Центр трансгенеза и редактирования генома ИТБМ СПбГУ был создан по приказу №37 от 10.01.2020 ректора СПбГУ Кропачева Н.В. Руководителем центра с момента его создания является Леонова Елена Ивановна, назначенная на должность директора центра этим же приказом. Создание научного коллектива началось с приказа о приеме на работу Леоновой Е.И. от 21.04.2020 № 7866/2 и последующего приказа № 7476/1 от 28.08.2020г. «Об утверждении состава научного коллектива». С момента создания Центра под руководством Леоновой Е.И. ведется активная работа по получению новых трансгенных и нокаутных линий мышей, востребованных в различных научных лабораториях. Используемые в центре методики криоконсервации мышиных эмбрионов и гамет позволяют успешно сохранять полученные линии для дальнейшего использования. Разработаны методики получения рекомбинантных Cas нуклеаз, проведена апробация новых систем генотипирования мышей с короткими делециями в геноме, основанных на оценке коллатеральной активности нуклеазы Cas12a с помощью флуоресцентных зондов.

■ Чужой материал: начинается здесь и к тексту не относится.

-- ==== Sys2Proof/Machine/Partitions.lean ====
section
/-! DEFINITION. Pre-emption of step groups, context images and resume steps (R590 to R611), and the bandwidth regulators
(R578 to R585). -/
namespace Sys2Proof.Machine

/-! ### Pre-emption (R590 to R597) -/

/-- Keep `busy` of PART_PREEMPT_STATUS on every die: a step of the die, or of a write on the die, is being pre-empted. -/
def State.preBusy (s : State) : State :=
  (List.range 8).foldl (fun (t : State) d =>
    t.setFld (partA d 0x144) 31 31 (b2n (t.steps.any (fun (e : Step) =>
      e.stopping && (decide (e.desc.die = d) || decide (e.preBy = d)))))) s

/-- The steps of the groups that a slot mask of a die names, without those already being pre-empted (R590, R591). -/
def State.preNamed (s : State) (die mask : Nat) : List Nat :=
  ((s.steps.filter (fun e => e.active && decide (e.desc.die = die) && decide (e.desc.mask &&& mask % 65536 ≠ 0))).flatMap
    (fun e => (s.groupOf e).filter (fun f => f.active && !f.stopping))).map (fun e => e.uid)

/-- Keep the units of a step from starting another descriptor, or let them (R398, R446, R593). -/
def State.holdUnits (s : State) (e : Step) (h : Bool) : State :=
  e.desc.units.foldl (fun (t : State) k =>
    match t.runOf e.desc.die k with
    | some r => if r.uid = e.uid then t.setRun e.desc.die k (some { r with hold := h }) else t
    | none => t) s

/-- Start the pre-emption of the named steps and their groups (R590, R591). The save list of a die holds a block for each
consort of the written mask and of the steps being pre-empted there (R591, R603). -/
def State.preempt (s : State) (die mask : Nat) : State :=
  let us := s.preNamed die mask
  let cons (d : Nat) : Nat :=
    (s.steps.filter (fun (e : Step) => us.contains e.uid && decide (e.desc.die = d))).foldl (fun a e => a ||| (e.desc.mask % 256))
      (if d = die then mask % 256 else 0)
  let s1 := { s with steps := s.steps.map (fun (e : Step) =>
    if us.contains e.uid then { e with stopping := true, preBy := die, saveMask := cons e.desc.die } else e) }
  let s2 := (s1.steps.filter (fun (e : Step) => us.contains e.uid)).foldl (fun t e => t.holdUnits e true) s1
  (s2.setFld (partA die 0x144) 15 0 0).preBusy

/-- PART_PREEMPT (R590, R591). -/
def execPartPreempt (who : Requester) (die : Nat) (value : Word) (s : State) : Res :=
  .next (s.gate who (Blk.part.at die die 0x140) (fun s =>
    (if 8 ≤ die then s
    else if s.rbit (partA die 0x144) 31 then s.refuseWrite who .part die die 0x140 value
    else (s.writeAt who .part die die 0x140 value).preempt die value.toNat)))

/-- PREEMPT_TAKE (R152 to R156, R602): a running reed stops; a wait is abandoned, the rows of a block that is not complete are
discarded, and engine A completes the write tiles it has issued. -/
def execPreemptTake (die slot r : Nat) (s : State) : Res :=
  let x : ReedRef := ⟨die, slot, r⟩
  let y := s.reed x
  .next (if 4 ≤ die ∨ 8 ≤ slot ∨ 17 ≤ r ∨ y.run ≠ .running ∨
      s.steps.any (fun (e : Step) => decide (e.uid = y.step) && e.stopping) = false then s
    else
      let s1 := s.drainWrites x true
      let r := s1.reed x
      s1.setReed x { r with run := .preempted, wait := .none, held := none, sub := 0, a := r.a.settle })

/-! ### The context image (R598 to R602) -/

/-- The banks of a reed that its image saves (R598). -/
def State.localBanks (s : State) (x : ReedRef) : List Nat :=
  (List.range 8).filter (fun n => decide (s.reedBank x n = (0, 1)))

/-- Size of an image of `b` banks (R598). -/
def imageSize (b : Nat) : Nat := 1126400 + 524288 * b

/-- A mask of the numbers of a list. -/
def maskOf (ns : List Nat) : Nat := ns.foldl (fun a n => a ||| 2 ^ n) 0

/-- Words 1024 j to 1024 j + 1023 of a sparse map, little-endian. -/
def mapTile (m : SMap Word) (j : Nat) : List Byte :=
  (List.range 1024).flatMap (fun i => leBytes 4 (SMap.get (fun _ => (0 : Word)) m (1024 * j + i)).toNat)

/-- The consumption point of an engine: descriptor, row, tile, number and column of the block in progress (R153), else of the
oldest tile not released, else of the next one to issue; past the last descriptor where the list has ended (R601). -/
def Engine.point (e : Engine) : Nat × Nat × Nat × Nat × Nat :=
  match e.blk, e.tiles with
  | some p, _ => p
  | none, t :: _ => (t.desc, t.row, t.idx, t.num, e.col)
  | none, [] => if e.done then (e.desc + 32, 0, 0, e.num, e.col) else (e.desc, e.row, e.idx, e.num, e.col)

/-- The record of an engine (R601). -/
def Engine.record (e : Engine) (isA : Bool) (qbase : Nat) : List Byte :=
  let p := e.point
  leBytes 1 (b2n e.enable + 2 * b2n (decide (e.err ≠ 0))) ++ leBytes 1 e.slots ++ leBytes 1 e.look ++ leBytes 1 e.err ++
    leBytes 4 qbase ++ leBytes 4 e.list ++ leBytes 4 p.1 ++ leBytes 4 p.2.1 ++ leBytes 4 p.2.2.1 ++
    leBytes 4 (if isA then 0 else p.2.2.2.2) ++ leBytes 4 p.2.2.2.1 ++ leBytes 4 (if isA then e.permits else 0) ++
    leBytes 4 (if isA then e.issuedW else 0) ++ List.replicate 24 0

/-- A reed's exception report: valid, code, detail (R148). -/
def State.excOf (s : State) (x : ReedRef) : Bool × Nat × Nat :=
  let a := Blk.reed.at x.die (17 * x.k + x.r) 0x01C
  (s.rbit a 31, s.fld a 23 16, s.fld a 15 8)

/-- The core-state tile (R600). -/
def State.coreTile (s : State) (x : ReedRef) : List Byte :=
  let r := s.reed x
  let (v, code, det) := s.excOf x
  (List.range 32).flatMap (fun i => leBytes 8 (r.sget i).toNat) ++
    (List.range 16).flatMap (fun i => leBytes 8 ((r.cr i).getD 0).toNat) ++
    (List.range 8).flatMap (fun i => leBytes 4 (r.mget i).toNat) ++
    leBytes 2 r.pc ++ leBytes 1 (if v then code else 0) ++ leBytes 1 (if v then det else 0) ++
    (List.range 3).flatMap (fun i => leBytes 4 (SMap.get (fun _ => 0) r.bars i)) ++ List.replicate 80 0 ++
    r.w.record false (s.qbase x false) ++ r.a.record true (s.qbase x true) ++ List.replicate 3456 0

/-- The header tile (R599). -/
def State.headTile (s : State) (x : ReedRef) (pos : Nat) (e : Step) : List Byte :=
  let r := s.reed x
  let bs := s.localBanks x
  let horn := (s.horn x.die x.k).cut.contains pos
  leBytes 4 0x52435458 ++ leBytes 2 1 ++ leBytes 1 (b2n (s.excOf x).1 + 2 * b2n horn) ++ leBytes 1 (maskOf bs) ++
    leBytes 4 (imageSize bs.length) ++ leBytes 1 pos ++ leBytes 1 (bits r.role.toNat 11 8) ++ leBytes 1 e.desc.part ++ [0] ++
    leBytes 4 e.desc.stepId ++ leBytes 2 e.desc.group ++ leBytes 1 32 ++ [0] ++ leBytes 8 s.breath.number ++
    List.replicate 4064 0

/-- Tile `i` of an image, from tile 1 (R598). -/
def State.imageTile (s : State) (x : ReedRef) (i : Nat) : List Byte :=
  let r := s.reed x
  if i = 1 then s.coreTile x
  else if i = 2 then mapTile r.v 0
  else if i < 19 then (List.range 512).flatMap (fun j => leBytes 8 (r.ibuf.getD (512 * (i - 3) + j) 0).toNat)
  else if i < 275 then mapTile r.acc (i - 19)
  else
    let b := (s.localBanks x).getD ((i - 275) / 128) 0
    s.readPhys ((List.range 4096).map (fun j => reedSram x (2 ^ 19 * b + 4096 * ((i - 275) % 128) + j)))

/-- Tiles of an image after the header. -/
def State.imageTiles (s : State) (x : ReedRef) : Nat := 274 + 128 * (s.localBanks x).length

/-- A bank that an image saves holds an uncorrectable word. -/
def State.bankBad (s : State) (x : ReedRef) (n : Nat) : Bool :=
  s.flip.any (fun e => decide (reedSram x (2 ^ 19 * n) ≤ 8 * e.1 ∧ 8 * e.1 < reedSram x (2 ^ 19 * n) + 2 ^ 19) &&
    (eccClass (syndrome e.2)).bad)

/-- The reeds of a step that are not fenced, with their logical positions, by consort and position. -/
def State.saveReeds (s : State) (e : Step) : List (ReedRef × Nat) :=
  e.desc.consorts.flatMap (fun k => (List.range 16).filterMap (fun p =>
    match s.physOf e.desc.die k p with
    | none => none
    | some r => if (s.reed ⟨e.desc.die, k, r⟩).step = e.uid ∧ (s.reed ⟨e.desc.die, k, r⟩).run ≠ .idle
      then some (⟨e.desc.die, k, r⟩, p) else none))
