-- ==== Sys2Proof/Machine/Dispatch.lean ====
section
/-! DEFINITION. One arm for each command: a direct call of its meaning. -/
namespace Sys2Proof.Machine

В результате исследования в 2024 году были получены следующие научные результаты:
Мы провели биоинформатический анализ, который позволил выбрать оптимальную направляющую РНК для внесения делеций в кодирующую последовательность первого экзона гена comt. Эффективность выбранной направляющей РНК была подтверждена in vitro, после чего были проведены микроинъекции в зиготу смеси направляющей РНК и белка Cas9. Для дальнейшей работы была выбрана мышь F0, мозаичная по делеции 17 п.н. После ряда скрещиваний мы получили линию мышей, гомозиготных по выбранной мутации. У полученной нами линии мышей полностью отсутствуют обе формы КОМТ, так как полученная нами делеция со сдвигом рамки считывания возникла в первом кодирующем экзоне в районе второго стартового кодона, с которого начинается трансляция Р-КОМТ. Было показано, что у мышей данной линии за счет инактивации фермента катехол-О-метилтрансферазы происходит изменение баланса метаболитов нейротрансмиттеров в мозге. В частности, уровень 3,4-дигидроксифенилуксусной кислоты (ДОФУК), ключевого метаболита дофамина, продуцируемого моноаминоксидазой (МАО), был выше в префронтальной коре и в стриатуме у мышей СОМТ КО по сравнению с мышами дикого типа.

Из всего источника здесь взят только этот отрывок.